O‘DONNELL:  That‘s why many people say, that‘s why we  watched this whole debate.  It‘s so interesting because it‘s about the status quo versus change and it‘s about the future and the direction of the Democratic party,  and on this very divisive issue, the Iraq war. 

HARWOOD:  Exactly so.  And with Joe Lieberman, he also tried to raise the question of trust.  Who is Ned Lamont?  You haven‘t heard of him.  You know who I am.  I have been here 18 years.  I have protected this many jobs.  Ned Lamont is somebody you just can‘t count on. 

O‘DONNELL:  But Ned Lamont is trying to tie Joe Lieberman to George Bush.  They have got buttons out with the two of them kissing, saying Lieberman is the president‘s favorite Democrat. 

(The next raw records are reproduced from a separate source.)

-- ==== Sys2Proof/Certificates/Slice0/Obligations.lean ====
section
/-! DEFINITION. The statements for the provers, one definition each. Bytes and numbers stand here as the spec writes them, traces in
the terms of Safety.lean, and the parameters of rule R9 that are configured (assumption 4) under their names, `cfg` where a
procedure takes them and `s.params` where the state holds them; their defaults are stated of reset. `lun` is 0, a buffer is `given`
and a state `Launchable` where an operation passes its checks; what happens where it does not is stated in the statements on checks
and refusals. A host operation starts with no working register holding a value (rule R31), so what it leaves of them is compared
with `cleared s`; that a value stays after the operation ended is the model's (assumption 13). -/

open Sys2Proof Sys2Proof.Machine Sys2Proof.Safety

/-! ### Encoding -/

/-- Every well-formed instruction is read back from its own record, with every operand, in every configuration of an engine. -/
def Obligations.DecodeOfEncodeIsInstruction : Prop :=
  ∀ (cfg : Params) (i : Instr), cfg.wf = true → i.wellFormed cfg = true → decode cfg (encode cfg i).1 (encode cfg i).2 = .ok i

/-- Every record the decoder accepts is the record of the one instruction it names, and that instruction is well formed: no two
records share an instruction, and no bit of an accepted record is dropped. It holds whatever the parameters. -/
def Obligations.EncodeOfDecodeIsRecord : Prop :=
  ∀ (cfg : Params) (port : Port) (bytes : List Byte) (i : Instr), decode cfg port bytes = .ok i →
    encode cfg i = (port, bytes) ∧ i.wellFormed cfg = true

/-- Rules R72, R73, R74: the six bytes of a frame: the prefix bits with the opcode, the argument most significant byte first, and
the last byte by opcode alone. At the default parameters, as numbers: 0x40 plus the opcode, and 0x95, 0x87 or 0x01. -/
def Obligations.FrameBytesOfAnyCommand : Prop :=
  ∀ (cfg : Params) (op : BitVec 6) (arg : Word), ∃ b0 b1 b2 b3 b4 b5 : Byte, frameBytes cfg op arg = [b0, b1, b2, b3, b4, b5] ∧
    b0 = cfg.cmdPrefixBits ||| op.setWidth 8 ∧
    b1.toNat * 2 ^ 24 + b2.toNat * 2 ^ 16 + b3.toNat * 2 ^ 8 + b4.toNat = arg.toNat ∧
    b5 = (if op.toNat = 0 then cfg.crcCmd0 else if op.toNat = 8 then cfg.crcCmd8 else cfg.crcDummy) ∧
    (cfg = Params.default → b0.toNat = 0x40 + op.toNat ∧
      b5.toNat = if op.toNat = 0 then 0x95 else if op.toNat = 8 then 0x87 else 0x01)

/-- Words of every family, written out from 95_test_vectors.md section 3.1 and 30_encoding.md, decode to their instruction at the
default parameters; with other values of them, other words do. The bytes of a request record after `OP_SEL` and the port chosen for
a one-byte table word are the model's own (assumptions 5 and 6). -/
def Obligations.WordsDecodeToTheirInstruction : Prop :=
  decode Params.default .command [0x40#8, 0x00#8, 0x00#8, 0x00#8, 0x00#8, 0x95#8] = .ok .cmd0 ∧
  decode Params.default .command [0x51#8, 0x00#8, 0x00#8, 0x06#8, 0x00#8, 0x01#8] = .ok (.cmd17 0x600#32) ∧
  decode Params.default .command [0x57#8, 0x00#8, 0x00#8, 0x00#8, 0x80#8, 0x01#8] = .ok (.acmd23 128#8) ∧
  decode Params.default .command [0x48#8, 0x00#8, 0x00#8, 0x01#8, 0xAA#8, 0x01#8] = .error .crcByte ∧
  decode Params.default .tokenTx [0xFC#8] = .ok .tokenStartMulti ∧
  decode Params.default .dataResponseRx [0xE5#8] = .ok (.dataResponseAccepted 7#3) ∧
  decode Params.default .host [0x03#8, 0x00#8, 0x00#8, 0x00#8, 0x00#8, 0x05#8, 0x00#8, 0x01#8, 0x00#8, 0x01#8] =
    .ok (.writeSingle 0#8 .given 5#32) ∧
  decode Params.default .ioctlCode [0x02#8, 0x00#8, 0x01#8] = .ok (.ioctlUnknown 0#8 2#8 .given) ∧
  decode { Params.default with cmdPrefixBits := 0x00#8, opSendCsd := 20#6, crcDummy := 0xFF#8 } .command
    [0x14#8, 0x00#8, 0x00#8, 0x00#8, 0x00#8, 0xFF#8] = .ok .cmd9 ∧
  decodeTableWord 48 0x694000000001 = some (.acmd41 true) ∧
  decodeTableWord 8 0x36 = some (.ioctlRawSdStatus 0#8 .null)

/-! ### The step -/

/-- When the environment's next move presents a record that decodes to an instruction, a step is `exec` of it: a host request on the
state as it stands, a command or token after its issuer's preparation (from idle, no working register holds a value and the
sequencer is issuing; `COUNT` is 1 more than the sectors beyond the first, `OFF` holds the sectors done). A record that is no
instruction is refused by name. The moves and the issuer are the model's own (assumption 7). -/
def Obligations.StepRunsDecodedInstruction : Prop :=
  ∀ (s : State) (port : Port) (bytes : List Byte) (beyond done : Fin 128) (rest : List EnvMove),
    s.agenda = .present port bytes beyond done :: rest →
    (∀ i, decode s.params port bytes = .ok i → port = .host ∨ port = .ioctlCode → step s = exec i { s with agenda := rest }) ∧
    (∀ i, decode s.params port bytes = .ok i → port ≠ .host → port ≠ .ioctlCode → s.seq = .idle →
      step s = exec i { s with
        agenda := rest, seq := .issuing, w := { Working.empty with count := some beyond.succ, off := some done.castSucc } }) ∧
    (∀ i, decode s.params port bytes = .ok i → port ≠ .host → port ≠ .ioctlCode → s.seq ≠ .idle →
      step s = exec i { s with agenda := rest, w := { s.w with count := some beyond.succ, off := some done.castSucc } }) ∧
    (∀ e, decode s.params port bytes = .error e → step s = .refused (.undecodable e))

/-- The instruction of a table word placed by `withFetchWord` is what the very next step runs, in its record for the parameters of
the instance (assumption 6). -/
def Obligations.FetchedWordRunsNext : Prop :=
  ∀ (s : State) (nbits w : Nat) (i : Instr), s.params.wf = true → i.wellFormed s.params = true → decodeTableWord nbits w = some i →
    step (s.withFetchWord nbits w) = exec i (if Port.isHost (encode s.params i).1 then s else issuerPrepares 1 0 s)

/-- Rule R287, in the model's moves (assumption 7): a media event in idle sets the two levels, may set `NOT_INITIALIZED`, never
clears it, and changes nothing else. A buffer fill in idle (rules R51 and R334, decision U2, assumption 19) gives the buffer its
size, its pair and, at every offset, the last cell given for it or 0x00 (assumption 9), in canonical form, and changes nothing else.
While an operation is outstanding there is neither. With no move left, an idle engine stays as it is, and a sequence that is not
idle is closed by one `Deselect`. -/
def Obligations.EnvironmentMovesAndQuietSteps : Prop :=
  (∀ (s : State) (noMedium writeProtected removed : Bool) (rest : List EnvMove),
    s.agenda = .media noMedium writeProtected removed :: rest →
    (s.seq = .idle → step s = .next { s with
      agenda := rest, status := ⟨s.status.notInitialized || removed, noMedium, writeProtected⟩ }) ∧
    (s.seq ≠ .idle → step s = .refused .operationOutstanding)) ∧
  (∀ (s : State) (size : Nat) (cells : List Host.Cell) (pair : Word × Word) (rest : List EnvMove),
    s.agenda = .buffer size cells pair :: rest →
    (s.seq = .idle → ∃ mem : Memory, step s = .next { s with agenda := rest, buf := ⟨size, mem, pair⟩ } ∧ Memory.wf mem = true ∧
      ∀ a : Nat, memRead mem a = (cells.reverse.lookup a).getD 0x00#8) ∧
    (s.seq ≠ .idle → step s = .refused .operationOutstanding)) ∧
  (∀ s : State, s.agenda = [] →
    (s.seq = .idle → step s = .next s) ∧
    (s.seq ≠ .idle → ∃ t, step s = .next t ∧ AtRest t ∧ (∃ evs, Appends s t evs ∧ DeselectTrace s.params evs) ∧ SameSession s t ∧
      t.w = s.w ∧ t.buf = s.buf ∧ t.reply = s.reply))

/-- Reset (rule R36): `NOT_INITIALIZED` is 1, the two media flags are whatever the media input holds, `TYPE` is 0, the line is
deasserted, the sequencer idle, no working register holds a value, the wire trace is empty. The configured parameters (rule R9) are
at their defaults, here as numbers; that the reset state holds them, and those values, are the model's (assumption 4), and so is
`WRITE_CAPABLE`, not stated here (assumption 12). -/
def Obligations.ResetLeavesFailedState : Prop :=
  let p := State.reset.params
  State.reset.status = ⟨true, Config.noMediumAtReset, Config.writeProtectedAtReset⟩ ∧
    State.reset.type = ⟨false, false, false, false, false⟩ ∧
    State.reset.cs = .deasserted ∧ State.reset.seq = .idle ∧ State.reset.w = Working.empty ∧ State.reset.wire = [] ∧
    [p.dummyTx, p.fillByte, p.crcPlaceholderTx, p.cmdPrefixBits, p.crcCmd0, p.crcCmd8, p.crcDummy].map BitVec.toNat =
      [0xFF, 0xFF, 0xFF, 0x40, 0x95, 0x87, 0x01] ∧
    [p.startMultiToken, p.stopMultiToken].map BitVec.toNat = [0xFC, 0xFD] ∧ p.acceptVal.toNat = 0x05 ∧ p.hcsArg.toNat = 0x40000000 ∧
    (opcodes p).map BitVec.toNat = [0, 1, 8, 9, 10, 12, 13, 16, 17, 18, 23, 24, 25, 32, 33, 38, 41, 55, 58] ∧
    (ioctlCodes p).map BitVec.toNat = [0, 1, 3, 4, 50, 51, 52, 53, 54] ∧
    [p.notInitializedMask, p.noMediumMask, p.writeProtectedMask].map BitVec.toNat = [0x01, 0x02, 0x04] ∧
    [p.mmcV3Mask, p.mmcV4Mask, p.sdV1Mask, p.sdV2Mask, p.blockAddressedMask].map BitVec.toNat = [0x01, 0x02, 0x04, 0x08, 0x10] ∧
    [p.okCode, p.errorCode, p.writeProtectedCode, p.notReadyCode, p.paramErrorCode].map BitVec.toNat = [0, 1, 2, 3, 4] ∧
    p.registerFunctions = .specDefault

/-- The invariant holds at reset. -/
def Obligations.ResetMeetsInvariant : Prop := Inv State.reset

/-- Every step keeps the invariant: `TYPE` is legal, and not 0 while the drive is initialized; the line is deasserted in idle; the
buffer is in canonical form; the wire's last transition is the line's level, every transition took its settle delay and was followed
by an exchange that sends `DUMMY_TX`, and every exchange drew one byte; the parameters are those of an engine (assumption 4). -/
def Obligations.StepKeepsInvariant : Prop :=
  ∀ s t : State, Inv s → step s = .next t → Inv t

/-- Rule R37: who may write the session, over every step; and nothing writes the configured parameters (rule R9). -/
def Obligations.SessionWrittenOnlyByItsWriters : Prop :=
  ∀ s t : State, step s = .next t →
    let initializes : Prop := ∃ port bytes beyond done rest, s.agenda = .present port bytes beyond done :: rest ∧
      decode s.params port bytes = .ok (.initDrive 0#8)
    let media : Bool → Prop := fun removed => ∃ noMedium writeProtected rest, s.agenda = .media noMedium writeProtected removed :: rest
    (t.writeCapable = s.writeCapable ∧ t.params = s.params) ∧
    (t.status.noMedium ≠ s.status.noMedium ∨ t.status.writeProtected ≠ s.status.writeProtected → media true ∨ media false) ∧
    (t.type ≠ s.type → initializes) ∧
    (s.status.notInitialized = true → t.status.notInitialized = false → initializes) ∧
    (s.status.notInitialized = false → t.status.notInitialized = true → initializes ∨ media true)

/-- Rules R13, R53: every instruction appends to the wire and draws the card's bytes in order, one for each exchange and none more.
The scripted ones come first (assumption 1). A byte row awaited from the card is taken as the card's next byte (assumption 7): it
draws that byte first and then the script as it stood. -/
def Obligations.EveryInstructionDrawsInOrder : Prop :=
  ∀ (i : Instr) (s t : State), exec i s = .next t →
    (¬ isAwaitedRow i → ∃ evs, Appends s t evs ∧ Drew s t evs) ∧
    (isAwaitedRow i → ∃ b evs, (encode s.params i).2 = [b] ∧ Appends s t evs ∧ (received evs).head? = some b ∧
      Drew (cardAnswers b s) t evs)

/-! ### Checks and refusals of host requests -/

/-- Rule R220: the checks of `read` and `write`, in their order, for every count and either path; a violation gives its reply at
once and changes nothing else. `start_sector` and `NO_MEDIUM` are not tested. -/
def Obligations.ReadWriteChecksInOrder : Prop :=
  ∀ (s : State) (lun : Byte) (buf : Handle) (sector : Word) (count : BitVec 16), s.seq = .idle →
    (s.status.notInitialized = true →
      exec (readOf lun buf sector count) s = .next { s with reply := some (.result .notReady) } ∧
      (s.writeCapable = true → exec (writeOf lun buf sector count) s = .next { s with reply := some (.result .notReady) })) ∧
    (s.status.notInitialized = false → lun.toNat ≠ 0 ∨ buf = .null ∨ count.toNat < 1 ∨ 128 < count.toNat →
      exec (readOf lun buf sector count) s = .next { s with reply := some (.result .paramError) } ∧
      (s.writeCapable = true → exec (writeOf lun buf sector count) s = .next { s with reply := some (.result .paramError) })) ∧
    (s.status.notInitialized = false → lun.toNat = 0 → buf = .given → 1 ≤ count.toNat → count.toNat ≤ 128 →
      s.status.writeProtected = true → s.writeCapable = true →
      exec (writeOf lun buf sector count) s = .next { s with reply := some (.result .writeProtected) })

/-- Rule R250: the checks of `ioctl`, in their order, for every code, whether the request comes with its code as an operand or as
the row of its code; a violation gives its reply at once and changes nothing else. A `trim` that passed them with a null buffer is
refused. -/
def Obligations.IoctlChecksInOrder : Prop :=
  ∀ (s : State) (lun code : Byte) (buf : Handle) (i : Instr), s.seq = .idle → i = .ioctl lun code buf ∨ i = ioctlOf s.params code lun buf →
    (s.status.notInitialized = true → exec i s = .next { s with reply := some (.result .notReady) }) ∧
    (s.status.notInitialized = false →
      lun.toNat ≠ 0 ∨ ¬ isKnownCode s.params code ∨ (buf = .null ∧ code.toNat ≠ 0 ∧ code.toNat ≠ 4) →
      exec i s = .next { s with reply := some (.result .paramError) }) ∧
    (s.status.notInitialized = false → lun.toNat = 0 → code.toNat = 4 → buf = .null → exec i s = .refused .trimNullBuffer)

/-- Rule R260: a code outside the nine replies `PARAM_ERROR` on an initialized drive, with no other effect; code 2 is one. -/
def Obligations.UnknownIoctlCodeIsParamError : Prop :=
  (∀ (s : State) (lun code : Byte) (buf : Handle), s.seq = .idle → s.status.notInitialized = false → ¬ isKnownCode s.params code →
    ioctlOf s.params code lun buf = .ioctlUnknown lun code buf ∧
      exec (.ioctlUnknown lun code buf) s = .next { s with reply := some (.result .paramError) }) ∧
  ∀ (cfg : Params) (lun : Byte) (buf : Handle), cfg.wf = true → ioctlOf cfg 2#8 lun buf = .ioctlUnknown lun 2#8 buf

/-- Rule R91: illegal host requests. `OP_SEL` 5 to 7 is refused; another drive index gives `PARAM_ERROR` for `read`, `write` and
`ioctl`, and the forced status for `initialize` and `status`; a count outside 1 to 128, a missing buffer and an unknown code give
`PARAM_ERROR`. Each reply leaves everything else as it was. The request record, a selector and nine zero bytes, is the model's
(assumption 5). -/
def Obligations.IllegalHostRequests : Prop :=
  (∀ (s : State) (op : Byte) (i : Instr), 5 ≤ op.toNat → op.toNat ≤ 7 →
    decode s.params .host (op :: List.replicate 9 0x00#8) = .ok i → exec i s = .refused .reservedOpSel) ∧
  (∀ (cfg : Params) (op : Byte), 5 ≤ op.toNat → op.toNat ≤ 7 → ∃ i, decode cfg .host (op :: List.replicate 9 0x00#8) = .ok i) ∧
  (∀ (s : State) (lun : Byte), s.seq = .idle → lun.toNat ≠ 0 →
    exec (.initDrive lun) s = .next { s with reply := some (.status { s.status with notInitialized := true }) } ∧
    exec (.driveStatus lun) s = .next { s with reply := some (.status { s.status with notInitialized := true }) }) ∧
  (∀ (s : State) (lun code : Byte) (buf : Handle) (sector : Word) (count : BitVec 16), s.seq = .idle →
    s.status.notInitialized = false → s.writeCapable = true →
    (lun.toNat ≠ 0 ∨ count.toNat < 1 ∨ 128 < count.toNat ∨ buf = .null →
      exec (readOf lun buf sector count) s = .next { s with reply := some (.result .paramError) } ∧
      exec (writeOf lun buf sector count) s = .next { s with reply := some (.result .paramError) }) ∧
    (lun.toNat ≠ 0 ∨ ¬ isKnownCode s.params code ∨ (buf = .null ∧ code.toNat ≠ 0 ∧ code.toNat ≠ 4) →
      exec (.ioctl lun code buf) s = .next { s with reply := some (.result .paramError) }))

HARWOOD:  He practically blamed Joe Lieberman for what was going on on gas prices and the president‘s health care program.  Not a bad strategy for a challenger.  And you have to say, Ned Lamont was a very polished and effective performer for somebody who lacks experience, running against somebody who ran for president two years ago. 

O‘DONNELL:  I agree with you, I agree with you.  Well thank you, CNBC‘s John Harwood.  HARDBALL will be back at 5:00 and 7:00 Eastern tomorrow for analysis of the race.  “COUNTDOWN WITH KEITH OLBERMANN” starts right now.

THIS IS A RUSH TRANSCRIPT. THIS COPY MAY NOT BE IN ITS FINAL FORM AND MAY BE UPDATED.